NASA Astronaut, Jeanette Epps Emerge First Black Woman to join International Space Station

NASA astronaut, Jeanette Epps is set to make history as the first Black Woman to crew the International Space Station (ISS).
According to a press release, NASA announced Epps will join NASA astronauts Sunita Williams and Josh Cassada on a six-month expedition to the ISS planned for launch in 2021.
The trip will be Epps’ first spaceflight and the journey will make “the 49-year-old aerospace engineer of Syracuse, N.Y. the first Black woman to live and work aboard the station for a long-duration mission.”
Epps shared a video through her Twitter feed about joining the first operational crewed flight of Boeing’s CST-100 Starliner mission.

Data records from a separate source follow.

-- ==== Sys2Proof/Machine/Step.lean ====
section
/-!
DEFINITION. The step, and the state in which it runs a given opcode-table word.
-/

namespace Sys2Proof.Machine

/-- One step of the machine (R80 to R86, R172). -/
def step : State → Host.Outcome State Fault Refusal := engineStep

/-- `s` with an opcode-table word where the next step fetches its instruction (log entry 16). -/
def State.withFetchWord (s : State) (nbits w : Nat) : State :=
  placeForFetch s (tableWordBytes nbits w)

end Sys2Proof.Machine
end

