/-- No overrun is carried from one call to the next (decision D8): a call that returned Ok(c1)
followed by a call with budget b2 is one call with budget c1 + b2, its result c1 cycles more. -/
def Obligations.TwoCallsAreOneCallOfTheirTotal : Prop :=
  ∀ (b1 b2 c1 : Nat) (s t u : State) (r : Result), s.Ready →
    execute b1 s = .next t → t.result = some (.ok c1) →
    execute b2 t = .next u → u.result = some r →
    execute (c1 + b2) s = .next { u with result := some (r.addCycles c1) }

/-- After the first Reset a step always gives a next state: the block has no trap, no access fault
and no reserved encoding that stops it. -/
def Obligations.StepNeverStopsAfterReset : Prop :=
  ∀ s : State, s.wasReset = true → ∃ t, step s = .next t ∧ t.wasReset = true

/-! The invariant -/

/-- State.reset meets the invariant. -/
def Obligations.ResetMeetsTheInvariant : Prop := State.reset.Inv

/-- Every step keeps the invariant: memory canonical, the counter within its bounds, the latch and
the error result naming unsupported opcodes only, no call once latched. -/
def Obligations.StepKeepsTheInvariant : Prop :=
  ∀ s t : State, s.Inv → step s = .next t → t.Inv

/-- Every host command keeps it too. -/
def Obligations.CommandsKeepTheInvariant : Prop :=
  ∀ (cmd : Command) (s t : State), s.Inv → command cmd s = .next t → t.Inv

/-! Reset and the host -/

/-- Reset from any idle state, the first one too, leaves the values of R36's table (the latch is
decision D6's, log entry 7). -/
def Obligations.ResetLeavesTheTableValues : Prop :=
  ∀ s : State, s.call = none → ∃ t, resetCommand s = .next t ∧
    t.pc = 0xFFFC ∧ t.sp = 0x00FF ∧ t.a = 0x00 ∧ t.x = 0x00 ∧ t.y = 0x00 ∧
    (∀ f, t.flag f = false) ∧ (∀ addr, t.readByte addr = 0x00) ∧
    t.latch = none ∧ t.call = none ∧ t.wasReset = true

/-- With no program written, an Execute right after Reset returns Unsupported(0x00, 0xFFFC, 1) with
PC at 0xFFFD (the spec's own inference in R182; decisions D1, D5 and D6, log entries 1 and 7). -/
def Obligations.EmptyMemoryAfterResetIsUnsupported : Prop :=
  ∀ budget, 0 < budget → ∃ t, execute budget State.reset = .next t ∧
    t.result = some (.unsupported 0x00 0xFFFC 1) ∧ t.pc = 0xFFFD ∧
    t.latch = some (0x00, 0xFFFC) ∧ ∀ addr, t.readByte addr = 0x00

/-- Before the first Reset a step, an Execute and every host read are refused (decision D11, log
entry 12). -/
def Obligations.BeforeTheFirstResetIsRefused : Prop :=
  ∀ s : State, s.wasReset = false →
    step s = .refused .beforeFirstReset ∧
    (∀ budget, execute budget s = .refused .beforeFirstReset) ∧
    (∀ r, hostReadReg r s = .error .beforeFirstReset) ∧
    hostReadPc s = .error .beforeFirstReset ∧ hostReadSp s = .error .beforeFirstReset ∧
    (∀ f, hostReadFlag f s = .error .beforeFirstReset) ∧
    ∀ addr, hostReadByte addr s = .error .beforeFirstReset

/-- During a call every command and host read is refused (decisions D9 and D23, log entry 13). -/
def Obligations.CommandsDuringACallAreRefused : Prop :=
  ∀ (s : State) (k : Call), s.InCall k →
    (∀ cmd, command cmd s = .refused .callInProgress) ∧
    (∀ r, hostReadReg r s = .error .callInProgress) ∧
    hostReadPc s = .error .callInProgress ∧ hostReadSp s = .error .callInProgress ∧
    (∀ f, hostReadFlag f s = .error .callInProgress) ∧
    ∀ addr, hostReadByte addr s = .error .callInProgress

/-- While the engine is idle after a Reset the host reads every register, flag and byte, and what it
reads is the very field or byte that exec uses; a host write is never refused and changes exactly the
item it names: every other item reads as before, and the latch, the recorded result and the idle
engine stay (decision D9, log entries 13 and 23). -/
def Obligations.HostWritesChangeExactlyTheirItem : Prop :=
  ∀ s : State, s.Ready →
    HostSees s s.reg s.pc s.sp s.flag s.readByte ∧
    (hostReadReg .a s = .ok s.a ∧ hostReadReg .x s = .ok s.x ∧ hostReadReg .y s = .ok s.y) ∧
    (hostReadFlag .c s = .ok s.c ∧ hostReadFlag .z s = .ok s.z ∧ hostReadFlag .i s = .ok s.i ∧
      hostReadFlag .d s = .ok s.d ∧ hostReadFlag .b s = .ok s.b ∧ hostReadFlag .v s = .ok s.v ∧
      hostReadFlag .n s = .ok s.n) ∧
    (∀ addr, hostReadByte addr s = .ok (s.mem.read addr.toNat)) ∧
    (∀ r val,
      HostWriteLeaves s (.reg r val) (Function.update s.reg r val) s.pc s.sp s.flag s.readByte) ∧
    (∀ val, HostWriteLeaves s (.pc val) s.reg val s.sp s.flag s.readByte) ∧
    (∀ val, HostWriteLeaves s (.sp val) s.reg s.pc val s.flag s.readByte) ∧
    (∀ f bit,
      HostWriteLeaves s (.flag f bit) s.reg s.pc s.sp (Function.update s.flag f bit) s.readByte) ∧
    (s.mem.wf = true → ∀ addr val,
      HostWriteLeaves s (.byte addr val) s.reg s.pc s.sp s.flag
        (Function.update s.readByte addr val))
end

Thank you @JimBridenstine! I’m looking forward to the mission.🚀💫 https://t.co/h2xIJMK1Ef pic.twitter.com/cSRf1SE4cr
— Jeanette J. Epps (@Astro_Jeanette) August 25, 2020
NEWS: We assigned @Astro_Jeanette to NASA’s Boeing Starliner-1 mission, the first operational @BoeingSpace mission with @Astro_Josh and @Astro_Suni. Jeanette is a fantastic addition to the Starliner-1 team as we continue to #LaunchAmerica: https://t.co/2BzBhEJcBx pic.twitter.com/Ohq1lSB7eH
— Jim Bridenstine (@JimBridenstine) August 25, 2020
“Jeanette is a fantastic addition to the Starliner-1 team as we continue to #LaunchAmerica,” tweeted NASA Administrator Jim Bridenstine.
A former CIA technical intelligence officer, Epps was previously scheduled to travel to the ISS in 2018 only to be removed from the mission under mysterious circumstances.
“I don’t know where the decision came from and how it was made, in detail, or at what level,” Epps told Space.com.
Epps was also a NASA Graduate Student Researchers Project fellow, and has authored several journals and articles on her work.